=== Problem details ===
Show each line of the listing in which the word "implementation" occurs.

=== Data for review ===

-- ==== Sys2Proof/Certificates/Slice0/Obligations.lean ====
section
/-! DEFINITION. The statements about the machine, rule by rule of the spec. -/

open Sys2Proof Sys2Proof.Machine

/-! ### Encoding -/

/-- 30_encoding.md R92 to R98: the decoder gives back every well-formed command from its word. -/
def Obligations.DecodeInvertsEncode : Prop :=
  ∀ i : Instr, i.WF → decode (encode i) = .ok i

/-- 30_encoding.md R91 to R98: a word that decodes is the encoding of what it decodes to, so no bit
of a word is dropped and no two words spell one command. -/
def Obligations.DecodedWordIsItsEncoding : Prop :=
  ∀ (w : Word) (i : Instr), decode w = .ok i → i.WF ∧ encode i = w

/-- 30_encoding.md R98, R99: the decoder accepts exactly the words that match a row of the opcode
map, REND_INIT words with `proto` = 3 excluded. -/
def Obligations.DecodeAgreesWithMaskAndMatch : Prop :=
  ∀ w : Word, (∃ i, decode w = .ok i) ↔ spellsCommand w

/-- 30_encoding.md R100: the reserved opcodes are illegal whatever the other bits, and no encoding
behaves as another command. -/
def Obligations.ReservedOpcodesAreIllegal : Prop :=
  (∀ w : Word,
    (let op := (opcodeField w).toNat
     (0x05 ≤ op ∧ op ≤ 0x07) ∨ (0x09 ≤ op ∧ op ≤ 0x0F) ∨ (0x14 ≤ op ∧ op ≤ 0x17) ∨
     (0x1A ≤ op ∧ op ≤ 0x1F) ∨ (0x22 ≤ op ∧ op ≤ 0x27) ∨ 0x2B ≤ op) →
    ∃ r, decode w = .error r) ∧
  ∀ (w w' : Word) (i : Instr), decode w = .ok i → decode w' = .ok i → w = w'

/-- 30_encoding.md R106: the worked encodings, each way, and the illegal examples. -/
def Obligations.WorkedEncodings : Prop :=
  (∀ p ∈ ([(0x00000000#32, .allOff), (0x00000001#32, .fillGradient),
      (0x00000002#32, .fillGradientDual), (0x00000003#32, .fillTriangle),
      (0x00000004#32, .fillRandom), (0x00000108#32, .setPixel 1#16),
      (0x00000308#32, .setPixel 3#16), (0x00000010#32, .hsv2rgb), (0x00000011#32, .hsvInterp),
      (0x00000012#32, .scale), (0x00000013#32, .mapRange), (0x00000018#32, .lcgNext),
      (0x00000019#32, .lcgNextF), (0x00000320#32, .sprInit 3#11),
      (0x00040020#32, .sprInit 1024#11), (0x00000021#32, .sprTick),
      (0x00000528#32, .rendInit 5#11 0#2), (0x01000328#32, .rendInit 3#11 1#2),
      (0x02000128#32, .rendInit 1#11 2#2), (0x00040028#32, .rendInit 1024#11 0#2),
      (0x00000029#32, .msgLoad), (0x0000002A#32, .frameTick)] : List (Word × Instr)),
    decode p.1 = .ok p.2 ∧ encode p.2 = p.1) ∧
  ∀ w ∈ [0x00000005#32, 0x00000100#32, 0x01000008#32, 0x03000528#32, 0x00080020#32],
    ∃ r, decode w = .error r

/-! ### The machine -/

/-- 10_state.md R33, 20_memory.md R79: a write of a legal command word to `CMD`, through the port or
as the aligned 32-bit unit at byte offset 0, executes exactly the command it spells; the step takes
the write off the events to come and answers nothing (log entry 2). -/
def Obligations.StepRunsDecodedCommand : Prop :=
  ∀ (s : State) (w : Word) (rest : List Event) (i : Instr), decode w = .ok i →
    (s.pending = .regWrite 0 w :: rest →
      step s = exec i ((s.setPending rest).setAnswer none)) ∧
    (s.pending = .busRegWrite 0 4 w :: rest →
      step s = exec i ((s.setPending rest).setAnswer none))

/-- 20_memory.md R72, R76, R79: a step whose event is no write of `CMD` does what the event does to
the block, complete, gives the port's answer, and takes the event off the events to come
(log entry 2). -/
def Obligations.StepServesHostAccess : Prop :=
  ∀ (s : State) (e : Event) (rest : List Event), s.pending = e :: rest → commandWord e = none →
    step s = .next ((effectOf (s.setPending rest) e).setAnswer (answerOf (s.setPending rest) e))

/-- 30_encoding.md R99: writing an illegal word to `CMD`, through the port or as the aligned 32-bit
unit at byte offset 0, sets `STATUS.ILL` and changes nothing else; the step takes the write off the
events to come and answers nothing (log entry 2). -/
def Obligations.IllegalWordOnlySetsIll : Prop :=
  ∀ (s : State) (w : Word) (rest : List Event),
    s.pending = .regWrite 0 w :: rest ∨ s.pending = .busRegWrite 0 4 w :: rest →
    ¬ spellsCommand w →
    step s = .next { s with status := { s.status with ill := true }, pending := rest, answer := none }

/-- The model's choice (log entry 7), after 60_exceptions.md R233: an ill-formed REND_INIT term, which
no word decodes to, does what the illegal word it would be does. -/
def Obligations.ReservedProtoOnlySetsIll : Prop :=
  ∀ (s : State) (len : BitVec 11),
    exec (.rendInit len 3#2) s = .next { s with status := { s.status with ill := true } }

/-- 60_exceptions.md R242, 10_state.md R60: every state has a successor, whatever comes next, and
with nothing to come the block waits unchanged (the waiting is log entry 2). -/
def Obligations.StepAlwaysAnswersNext : Prop :=
  (∀ s : State, ∃ t, step s = .next t) ∧ ∀ s : State, s.pending = [] → step s = .next s

/-- 10_state.md R34, 60_exceptions.md R233, 70_reset_and_hazards.md R251: only the reset event
clears `ILL`, `REND_OK` and `SPR_OK`. -/
def Obligations.StickyFlagsStayUntilReset : Prop :=
  ∀ s t : State, step s = .next t → (∀ c rest, s.pending ≠ .reset c :: rest) →
    (s.status.ill = true → t.status.ill = true) ∧
    (s.status.rendOk = true → t.status.rendOk = true) ∧
    (s.status.sprOk = true → t.status.sprOk = true)

/-- 10_state.md R34, 60_exceptions.md R233: no command's effect depends on any `STATUS` bit; the
flags gate nothing.  Of two states that differ in `STATUS` alone, a command makes two that differ in
`STATUS` alone, and each flag ends up either the same in both or as it was in both. -/
def Obligations.CommandsIgnoreStatus : Prop :=
  ∀ (i : Instr) (s t : State) (f : Status), exec i s = .next t →
    ∃ f', exec i (s.setStatus f) = .next (t.setStatus f') ∧
      ∀ flag ∈ [Status.rendOk, Status.sprOk, Status.msgValid, Status.msgChanged, Status.ill],
        flag f' = flag t.status ∨ (flag f' = flag f ∧ flag t.status = flag s.status)

/-- 44_render.md R182: no command reads `FB`.  Of two states that differ in `FB` alone, a command
makes two that differ in `FB` alone, and each element ends up either the same in both or as it was
in both. -/
def Obligations.CommandsNeverReadFrameBuffer : Prop :=
  ∀ (i : Instr) (s t : State) (m : Memory Elem),
    Memory.wf emptyElem s.fb → Memory.wf emptyElem m → exec i s = .next t →
    ∃ m', exec i (s.setFb m) = .next (t.setFb m') ∧
      ∀ j, readFb (t.setFb m') j = readFb t j ∨
        (readFb (t.setFb m') j = readFb (s.setFb m) j ∧ readFb t j = readFb s j)

/-- 44_render.md R184, R185: no command but REND_INIT changes an element outside the pixels of the
strip: the header, the end frame and everything beyond. -/
def Obligations.OnlyRendInitChangesFraming : Prop :=
  ∀ (i : Instr) (s t : State) (j : Nat), s.Inv → exec i s = .next t →
    (∀ len proto, i ≠ .rendInit len proto) → outsidePixels s j → readFb t j = readFb s j

/-- 10_state.md R32, 45_host_control.md R216: no command writes a register or a memory that only
the host writes: A, B, `T`, `PHASE`, `X0` to `X2`, `VSCALE`, `SSCALE`, `CTRL`, `GAMMA`,
`MSGBUF`. -/
def Obligations.CommandsKeepHostState : Prop :=
  ∀ (i : Instr) (s t : State), exec i s = .next t →
    t.a = s.a ∧ t.b = s.b ∧ t.t = s.t ∧ t.phase = s.phase ∧ t.x0 = s.x0 ∧ t.x1 = s.x1 ∧
    t.x2 = s.x2 ∧ t.vscale = s.vscale ∧ t.sscale = s.sscale ∧ t.gammaEn = s.gammaEn ∧
    t.gamma = s.gamma ∧ t.msgbuf = s.msgbuf

/-- 41_lcg.md R139: what changes `SEED`.  No command but LCG_NEXT, LCG_NEXT_F, SPR_INIT, SPR_TICK
and, with `ACT_PATTERN` = 4, FRAME_TICK; no other event but a host write of `SEED_LO` or `SEED_HI`
and the reset event. -/
def Obligations.OnlyListedAccessesChangeSeed : Prop :=
  (∀ (i : Instr) (s t : State), exec i s = .next t →
    i ≠ .lcgNext → i ≠ .lcgNextF → i ≠ .sprTick → (∀ n, i ≠ .sprInit n) →
    (i = .frameTick → s.act.pattern ≠ .random) → seedOf t = seedOf s) ∧
  ∀ (s : State) (e : Event),
    (∀ w, e ≠ .regWrite 21 w) → (∀ w, e ≠ .regWrite 22 w) →
    (∀ w, e ≠ .busRegWrite 84 4 w) → (∀ w, e ≠ .busRegWrite 88 4 w) →
    (∀ c, e ≠ .reset c) → seedOf (serve s e) = seedOf s

/-- 00_scope.md R10, 10_state.md R58: the parameters of an implementation never change. -/
def Obligations.StepKeepsParameters : Prop :=
  ∀ s t : State, step s = .next t → t.cfg = s.cfg

/-- 10_state.md R59, 70_reset_and_hazards.md R251, R252: the invariant holds after reset, for every
implementation, with a `GAMMA_INIT` or without, and whatever the memories of unspecified contents
come up holding; the parameters and memory contents of `State.reset` are the model's choice
(log entries 1 and 5). -/
def Obligations.InvariantHoldsAtReset : Prop :=
  State.reset.Inv ∧
  ∀ (c : Config) (fb : Memory Elem) (spr : Memory Sprite) (gamma : Memory Elem),
    c.WF → elemsOk c c.fbCap fb → elemsOk c (c.chMax + 1) gamma →
    Memory.wf emptySprite spr → (∀ x ∈ spr, x.1 < Config.nMax) →
    (State.resetFor c fb spr gamma).Inv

=== Result for this exercise ===
/-- 00_scope.md R10, 10_state.md R58: the parameters of an implementation never change. -/
implementation, with a `GAMMA_INIT` or without, and whatever the memories of unspecified contents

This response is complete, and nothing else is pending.